New theories about networking in natural and social systems can help us visualise not-for-profit production and exchange, says Stuart Barlow
If you are curious about the current scientific revolution, in which science’s traditional reductionist approach is being superseded and long standing disciplinary boundaries are being fudged, then I can recommend Melanie Mitchell’s Complexity: A Guided Tour. It provides a very good overview of current scientific knowledge on how large-scale, complex, organised and adaptive behaviour emerges from simple interactions amongst myriad individuals. Mitchell explains, in language the general reader will understand, how new scientific theories are being developed to understand the workings of complex systems, both within nature and society. Although there will be times when you might feel that you just can’t get your mind around some of it, persevere, it is worth it.

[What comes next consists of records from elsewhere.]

-- ==== Sys2Proof/Machine/Flow.lean ====
section
/-! DEFINITION. Control transfer: 42_control.md R150 to R159. No meaning writes `PC` itself; it hands an outcome to
`finish`. -/

namespace Sys2Proof.Machine

/-- `Return`, R150: the RETURN of a call; StackUnderflow when `SP = 0` (60_exceptions.md R244). -/
def execRet (s : State) : Result :=
  match s.pop with
  | none => raise .stackUnderflow s
  | some (a, t) => finish (.returnTo a) t

/-- `Jump(addr)`, R151. -/
def execJump (addr : Addr) (s : State) : Result := finish (.jumpTo (zext16 addr)) s

/-- `Call(addr)`, R152: StackOverflow when `SP = 16` (60_exceptions.md R243). -/
def execCall (addr : Addr) (s : State) : Result :=
  match s.push (s.pc + 2) with
  | none => raise .stackOverflow s
  | some t => finish (.callTo (zext16 addr)) t

/-- `JumpIndexed(addr)`, R153: always `V[0]`, an exact sum that fits in 16 bits. -/
def execJumpIndexed (addr : Addr) (s : State) : Result :=
  finish (.jumpTo (BitVec.ofNat 16 ((s.reg 0).toNat + addr.toNat))) s

/-- `SkipEqImm(x,kk)`, R154. -/
def execSkipEqImm (x : RegIdx) (kk : Byte) (s : State) : Result := finish (skipIf (s.reg x == kk)) s

/-- `SkipNeImm(x,kk)`, R155. -/
def execSkipNeImm (x : RegIdx) (kk : Byte) (s : State) : Result := finish (skipIf (s.reg x != kk)) s

/-- `SkipEqReg(x,y)`, R156. -/
def execSkipEqReg (x y : RegIdx) (s : State) : Result := finish (skipIf (s.reg x == s.reg y)) s

/-- `SkipNeReg(x,y)`, R157. -/
def execSkipNeReg (x y : RegIdx) (s : State) : Result := finish (skipIf (s.reg x != s.reg y)) s

/-- `KEY[k]`, or `none` for an index of 16 or more (42_control.md R158, R159). -/
def State.keyAt (s : State) (k : Byte) : Option Bool := s.key[k.toNat]?

/-- `SkipIfKeyDown(x)`, R158: KeyIndexFault when `V[x] >= 16` (60_exceptions.md R246). -/
def execSkipIfKeyDown (x : RegIdx) (s : State) : Result :=
  match s.keyAt (s.reg x) with
  | none => raise (.keyIndexFault (s.reg x)) s
  | some held => finish (skipIf held) s

/-- `SkipIfKeyUp(x)`, R159: KeyIndexFault when `V[x] >= 16` (60_exceptions.md R246). -/
def execSkipIfKeyUp (x : RegIdx) (s : State) : Result :=
  match s.keyAt (s.reg x) with
  | none => raise (.keyIndexFault (s.reg x)) s
  | some held => finish (skipIf (!held)) s

end Sys2Proof.Machine
end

There are a number of rare insights into the links between science and society, as when Mitchell describes current developments in the field of genetics. She shows how scientific certainties are now in a constant state of flux, as the science of genetics is becoming more complex following the mapping of the human genome and how epigenetics is explaining how a gene’s function can change without modifying its DNA sequence (by using genetic switches). While this helps to explain why the beaks of finches, found by Darwin on the Galápagos Islands, were able to vary so rapidly in evolutionary terms, what is really interesting is how this is impacting on the economic and regulatory foundations of the international biotechnology industry, because these new discoveries are questioning the functions of genes patented by the industry. Unfortunately, Mitchell doesn’t recognise the obscene fact of the commodification of human genes by the biotechnology industry to make profits in the first place.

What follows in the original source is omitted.